Re: [Server-devel] Feedback: Problems with XSCE

2013-11-29 Thread Jerry Vonau
Funny you just described the situation that I was dealing with in Australia, 
very centralized administration with some of the lower level IT people having 
no clue on the design of there infrastructure. Let's not forget the need to 
function with proxies that my require userid/passwords. Avahi addresses the 
need to have control over the DNS when you have a server local to the LAN that 
it serves. Anything is possible when you have cooperation with the IT staff 
where need to have the DNS work correctly, that is few and far between. Yes one 
could run a custom image with the schoolserver's info imbedded in the image, 
don't think that would scale to well with potentially a different image per 
school. Now one could alter an image to embed this info using the xo-custom 
routine of mktinycore, that would save generating new images per school given 
that you're only changing small bits of info, think that would be the preferred 
method. 

I await your proposals, I'm all for cleaning up the mess to make sugar easier 
to deploy on a existing network. I'm sure with enough brain storming a workable 
solution can be found to cover most of the deployment situations if upstream 
sugar is receptive to the idea that doesn't come from the select few. 

Good luck,

Jerry  


- Original Message -
From: "Samuel Greenfeld" 
To: "Jerry Vonau" 
Cc: "server-devel" 
Sent: Friday, 29 November, 2013 1:40:16 PM
Subject: Re: [Server-devel] Feedback: Problems with XSCE



Apart from on a flat network, we are not going to solve the problem of working 
on "corporate-style" school networks using Avahi. That presumes you can get 
multicast support working across the desired region. 

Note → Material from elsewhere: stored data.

def matrixForm (s : State) (g : Grp) (l : Nat) (shared : Nat) : Instr → Option MatrixForm
  | .mma _ h t ka kb ga gb ovw a b c =>
    let nb := opI (envOf s g l) 1 c
    let pa := getS g a.val 1
    let pb := getS g b.val 1
    some
      { h := h, tile := t.val, kind := 1, what := .mma ka kb ga gb ovw pa pb nb
        limits := 1 ≤ nb ∧ nb ≤ 1024 ∧ pa % 128 = 0 ∧ pb % 128 = 0 ∧ pa + panelLen ka ga nb ≤ shared
          ∧ pb + panelLen kb gb nb ≤ shared }
  | .mmag gd h t ka kb ga gb ovw a b c =>
    let d (i : Nat) : Nat := getS g (c.val + i) 1
    let nb := d 1 % 2 ^ 16
    let rs := d 1 / 2 ^ 16 * 16
    let pb := getS g b.val 1
    let row (l : Nat) : Option Nat :=
      if (guarded gd g s.cur.mask).getLsbD l then
        (let u := getV (laneAt g l) ((laneAt g l).base + a.val) 1
         if u = 0xFFFFFFFF then none else some u)
      else none
    some
      { h := h, tile := t.val, kind := 2
        what := .mmag ka kb ga gb ovw pb (d 0) rs nb (d 2) ((List.range 64).map row)
        limits := 1 ≤ nb ∧ nb ≤ 1024 ∧ rs ≠ 0 ∧ rowLen ka ga nb ≤ rs ∧ d 3 = 0 ∧ pb % 128 = 0 ∧ d 0 % 16 = 0
          ∧ (d 2 = 0xFFFFFFFF ∨ d 2 % 8 = 0 ∧ d 2 + 8 ≤ shared) ∧ pb + panelLen kb gb nb ≤ shared
          ∧ ∀ l u, l < 64 → row l = some u → d 0 + u * rs + rowLen ka ga nb ≤ shared }
  | .mzero _ h t b =>
    let c := opI (envOf s g l) 1 b
    some { h := h, tile := t.val, kind := 3, what := .mzero c, limits := c ≠ 0 ∧ t.val + c ≤ 128 }
  | .mldz _ h f t a b =>
    let o := getS g a.val 1
    let st := opI (envOf s g l) 1 b
    some { h := h, tile := t.val, kind := 4, what := .mldz f o st, limits := moveLimits (ldBytes f) o st shared }
  | .mstz _ h f rm sat t a b =>
    let o := getS g a.val 1
    let st := opI (envOf s g l) 1 b
    some { h := h, tile := t.val, kind := 5, what := .mstz f rm sat o st, limits := moveLimits (stBytes f) o st shared }
  | _ => none

/-- Element `k` of vector `v` of a panel at `p`: its stored byte is the logical one with its 16 B chunk exchanged
(R204). -/
def panelElem (m : Memory) (p bits v k : Nat) : Nat :=
  let u := k / 32 * (64 * 4 * bits) + v * (4 * bits) + k % 32 * bits / 8
  let at_ := p + (u ^^^ ((u >>> 7 &&& 7) <<< 4))
  readLe m at_ (if bits = 16 then 2 else 1) / (if bits = 4 then 2 ^ (4 * (k % 2)) else 1) % 2 ^ bits

/-- The group record of vector `v` for element `k` (R205). -/
def panelRecord (m : Memory) (p bits nb gs v k : Nat) : Nat := readLe m (p + nb * 256 * bits + 4 * (64 * (k / gs) + v)) 4

/-- The exact value of an element of a float kind, and of a grouped one: its code minus the zero point, times the
scale (R59, R69, R70). -/
def elemQ (m : Memory) (p nb : Nat) (kd : Kind) (gs : GSize) (v k : Nat) : Option ℚ :=
  let bits := bitsOfKind kd
  let c := panelElem m p bits v k
  match kd with
  | .e4m3 => codeVal fmtE4m3 c
  | .e5m2 => codeVal fmtE5m2 c
  | .fp16 => codeVal fmt16 c
  | .bf16 => codeVal fmtB16 c
  | .int8g | .int4g =>
    let r := panelRecord m p bits nb (groupSize gs) v k
    (codeVal fmt16 (r % 2 ^ 16)).map fun sc => ((c : Int) - ((r / 2 ^ 16 % 2 ^ bits : Nat) : Int) : ℚ) * sc

/-- The exact sum of a step's products (R209). -/
def stepSum (a b : Nat → ℚ) : ℚ := ((List.range 32).map fun k => a k * b k).sum

/-- The head operation of a core's matrix engine, which may take its next step: its group is not frozen, its team has no
mapped window, and no error is armed against the engine. -/
structure HeadOp (s : State) (c : Nat) (m : MOp) (ms : List MOp) (g : Grp) (tm : Team) : Prop where
  core : c < s.cores.length
  head : (coreAt s c).mops = m :: ms
  grp : grpAt s c m.slot = some g
  going : g.frozen = false
  team : teamAt s c m.team = some tm
  plain : ∀ w, tm.wins.getD w none = none
  wf : Memory.wf tm.bytes = true
  tiles : Sparse.wfFrom 0 (coreAt s c).tiles = true
  handle : m.h.val < g.handles.length
  calm : armedFor s c 5 = false

/-- The handle of an operation after one more step (R195). -/
def steppedHandle (w : Nat) (last : Bool) : Word :=
  BitVec.ofNat 32 (min (w / 256 + 1) (2 ^ 24 - 1) * 256 + w / 16 % 16 * 16 + if last then 2 else w % 4)

/-- The engine after a step: the rest of the operations, and the handle. -/
def Stepped (u : State) (c : Nat) (m : MOp) (ms : List MOp) (g : Grp) (latch : List (List Byte)) (last : Bool) : Prop :=
  (coreAt u c).mops = (if last then ms else { m with steps := m.steps + 1, latch := latch } :: ms)
    ∧ ∃ g', grpAt u c m.slot = some g'
      ∧ g'.handles.getD m.h.val 0 = steppedHandle (g.handles.getD m.h.val 0).toNat last

/-- Word (i, j) of a tile. -/
def tileWord (s : State) (c t i j : Nat) : Word := sget (coreAt s c).tiles (4096 * t + 64 * i + j)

The equivalent for larger networks would be DNS service records, presuming you 
can get permission to create them. 


Without going into whom is doing what, I personally know that Sugar is being 
used: 


* On networks where DHCP is controlled by centralized IT. 
* Where the schoolserver's DNS name has to match an existing naming scheme. 
* Where there is no DNS hierarchy, so computers at every school are named 
like computer-xyz.example.edu 
* Where various forms of wireless authentication (PSK, 802.11x, etc.) are 
required for wireless access, and the students are not supposed to know the 
password. 
* Where the schoolserver is required to be in the School District's central 
datacenter. 
* Where a single schoolserver has to support more than one school. 
* Where a single network IP address range is used by multiple schools 
spaced several miles apart. 



Some might think that these are insane network setups. But when you get into 
larger organizations things like this become the norm. 

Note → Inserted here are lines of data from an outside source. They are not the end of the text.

-- ==== Sys2Proof/Laws/Memory.lean ====
section
/-! SUPPORT. The laws of sparse contents and of memory: reading after writing, and the canonical form that every write
keeps. -/

namespace Sys2Proof.Machine

/-! ## The canonical form -/

theorem Sparse.wfFrom_mono {w : Nat} {m : Sparse w} {lo lo' : Nat} (h : Sparse.wfFrom lo m = true) (hl : lo' ≤ lo) :
    Sparse.wfFrom lo' m = true := by
  cases m with
  | nil => rfl
  | cons e m =>
    simp only [Sparse.wfFrom, Bool.and_eq_true, decide_eq_true_eq] at h ⊢
    exact ⟨⟨Nat.le_trans hl h.1.1, h.1.2⟩, h.2⟩

theorem sset_wfFrom {w : Nat} (m : Sparse w) (a : Nat) (v : BitVec w) (lo : Nat) (hlo : lo ≤ a)
    (h : Sparse.wfFrom lo m = true) : Sparse.wfFrom lo (sset m a v) = true := by
  induction m generalizing lo with
  | nil =>
    unfold sset
    split <;> simp_all [Sparse.wfFrom]
  | cons e m ih =>
    obtain ⟨b, u⟩ := e
    simp only [Sparse.wfFrom, Bool.and_eq_true, decide_eq_true_eq] at h
    obtain ⟨⟨hb, hu⟩, hm⟩ := h
    unfold sset
    split
    · subst b
      split
      · exact Sparse.wfFrom_mono hm (by omega)
      · simp_all [Sparse.wfFrom]
    · split
      · split
        · simp_all [Sparse.wfFrom]
        · have : a + 1 ≤ b := by omega
          simp_all [Sparse.wfFrom]
      · have hba : b + 1 ≤ a := by omega
        simp only [Sparse.wfFrom, Bool.and_eq_true, decide_eq_true_eq]
        exact ⟨⟨hb, hu⟩, ih (b + 1) hba hm⟩

/-- A write of one byte keeps memory's canonical form. -/
theorem sset_wf {m : Memory} (a : Nat) (v : Byte) (h : m.wf = true) : Memory.wf (sset m a v) = true :=
  sset_wfFrom m a v 0 (Nat.zero_le a) h

/-- A write of several bytes keeps memory's canonical form. -/
theorem writeBytes_wf {m : Memory} (a : Nat) (bs : List Byte) (h : m.wf = true) : (writeBytes m a bs).wf = true := by
  induction bs generalizing m a with
  | nil => exact h
  | cons b bs ih => exact ih (a + 1) (sset_wf a b h)

/-! ## Reading after writing -/

/-- Below the first address nothing is listed. -/
theorem sget_below {w : Nat} {m : Sparse w} {lo b : Nat} (h : Sparse.wfFrom lo m = true) (hb : b < lo) :
    sget m b = 0 := by
  cases m with
  | nil => rfl
  | cons e m =>
    obtain ⟨c, u⟩ := e
    simp only [Sparse.wfFrom, Bool.and_eq_true, decide_eq_true_eq] at h
    have h1 : ¬ c = b := by omega
    have h2 : b < c := by omega
    simp [sget, h1, h2]

theorem sget_sset_from {w : Nat} (m : Sparse w) (a b : Nat) (v : BitVec w) (lo : Nat)
    (h : Sparse.wfFrom lo m = true) : sget (sset m a v) b = if b = a then v else sget m b := by
  induction m generalizing lo with
  | nil =>
    simp only [sset, sget]
    by_cases hv : v = 0#w <;> by_cases hb : b = a
    · simp [hv, sget]
    · simp [hv, sget]
    · simp [hv, hb, sget]
    · simp [hv, hb, sget, Ne.symm hb]
  | cons e m ih =>
    obtain ⟨c, u⟩ := e
    simp only [Sparse.wfFrom, Bool.and_eq_true, decide_eq_true_eq] at h
    obtain ⟨⟨hc, hu⟩, hm⟩ := h
    unfold sset
    by_cases hca : c = a
    · subst hca
      by_cases hv : v = 0#w
      · by_cases hb : b = c
        · subst hb; simp [hv, sget_below hm (Nat.lt_succ_self b)]
        · simp only [hv, if_true, hb, if_false, sget, Ne.symm hb]
          by_cases hbc : b < c
          · simp [hbc, sget_below hm (by omega : b < c + 1)]
          · simp [hbc]
      · by_cases hb : b = c
        · subst hb; simp [hv, sget]
        · simp [hv, hb, sget, Ne.symm hb]
    · simp only [hca, if_false]
      by_cases hac : a < c
      · simp only [hac, if_true]
        by_cases hv : v = 0#w
        · by_cases hb : b = a
          · subst hb
            have h1 : ¬ c = b := hca
            simp [hv, sget, h1, hac]
          · simp [hv, hb]
        · by_cases hb : b = a
          · subst hb; simp [hv, sget]
          · by_cases hba : b < a
            · have h1 : ¬ c = b := by omega
              have h2 : b < c := by omega
              simp [hv, hb, sget, Ne.symm hb, hba, h1, h2]
            · simp [hv, hb, sget, Ne.symm hb, hba]
      · simp only [hac, if_false, sget]
        by_cases hcb : c = b
        · subst hcb; simp [hca]
        · by_cases hbc : b < c
          · have : ¬ b = a := by omega
            simp [hcb, hbc, this]
          · simp only [hcb, if_false, hbc]
            exact ih (c + 1) hm

/-- A byte reads as the last write to it left it, and every other byte as before. -/
theorem sget_sset {m : Memory} (a b : Nat) (v : Byte) (h : m.wf = true) :
    sget (sset m a v) b = if b = a then v else sget m b :=
  sget_sset_from m a b v 0 h

/-- Outside the bytes written, memory reads as before. -/
theorem sget_writeBytes_outside {m : Memory} (a b : Nat) (bs : List Byte) (h : m.wf = true)
    (hb : b < a ∨ a + bs.length ≤ b) : sget (writeBytes m a bs) b = sget m b := by
  induction bs generalizing m a with
  | nil => rfl
  | cons x bs ih =>
    simp only [List.length_cons] at hb
    have h1 : b ≠ a := by omega
    rw [writeBytes, ih (a + 1) (sset_wf a x h) (by omega), sget_sset a b x h, if_neg h1]

/-- Reading back the bytes written gives them. -/
theorem readBytes_writeBytes {m : Memory} (a : Nat) (bs : List Byte) (h : m.wf = true) :
    readBytes (writeBytes m a bs) a bs.length = bs := by
  induction bs generalizing m a with
  | nil => rfl
  | cons x bs ih =>
    simp only [List.length_cons, readBytes, writeBytes]
    rw [ih (a + 1) (sset_wf a x h), sget_writeBytes_outside (a + 1) a bs (sset_wf a x h) (by omega),
      sget_sset a a x h, if_pos rfl]

end Sys2Proof.Machine
end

Teaching Sugar to use these sorts of resources instead of a hardcoded name 
should not be that hard. The catch is there are a lot of historical places 
which independently have hardcoded this name. 

I may toss out some design proposals on Sugar-devel later this weekend to 
address some of these. I think the basics should be simple enough to be GCI 
tasks. 




On Fri, Nov 29, 2013 at 7:48 AM, Jerry Vonau < jvo...@shaw.ca > wrote: 


I agree that deployment on preexisting networks has not really been given any 
attention given the long standing issues that have been ticketed in the 
past[1][2]. I like the idea of using avahi to advertise the "schoolserver's" 
services offered, just need to address the sugar side[3][4]. The changes would 
entail both a change to the server side and the sugar client side, that is 
outside of the scope of just "schoolserver" and is part of "sugar"-land. 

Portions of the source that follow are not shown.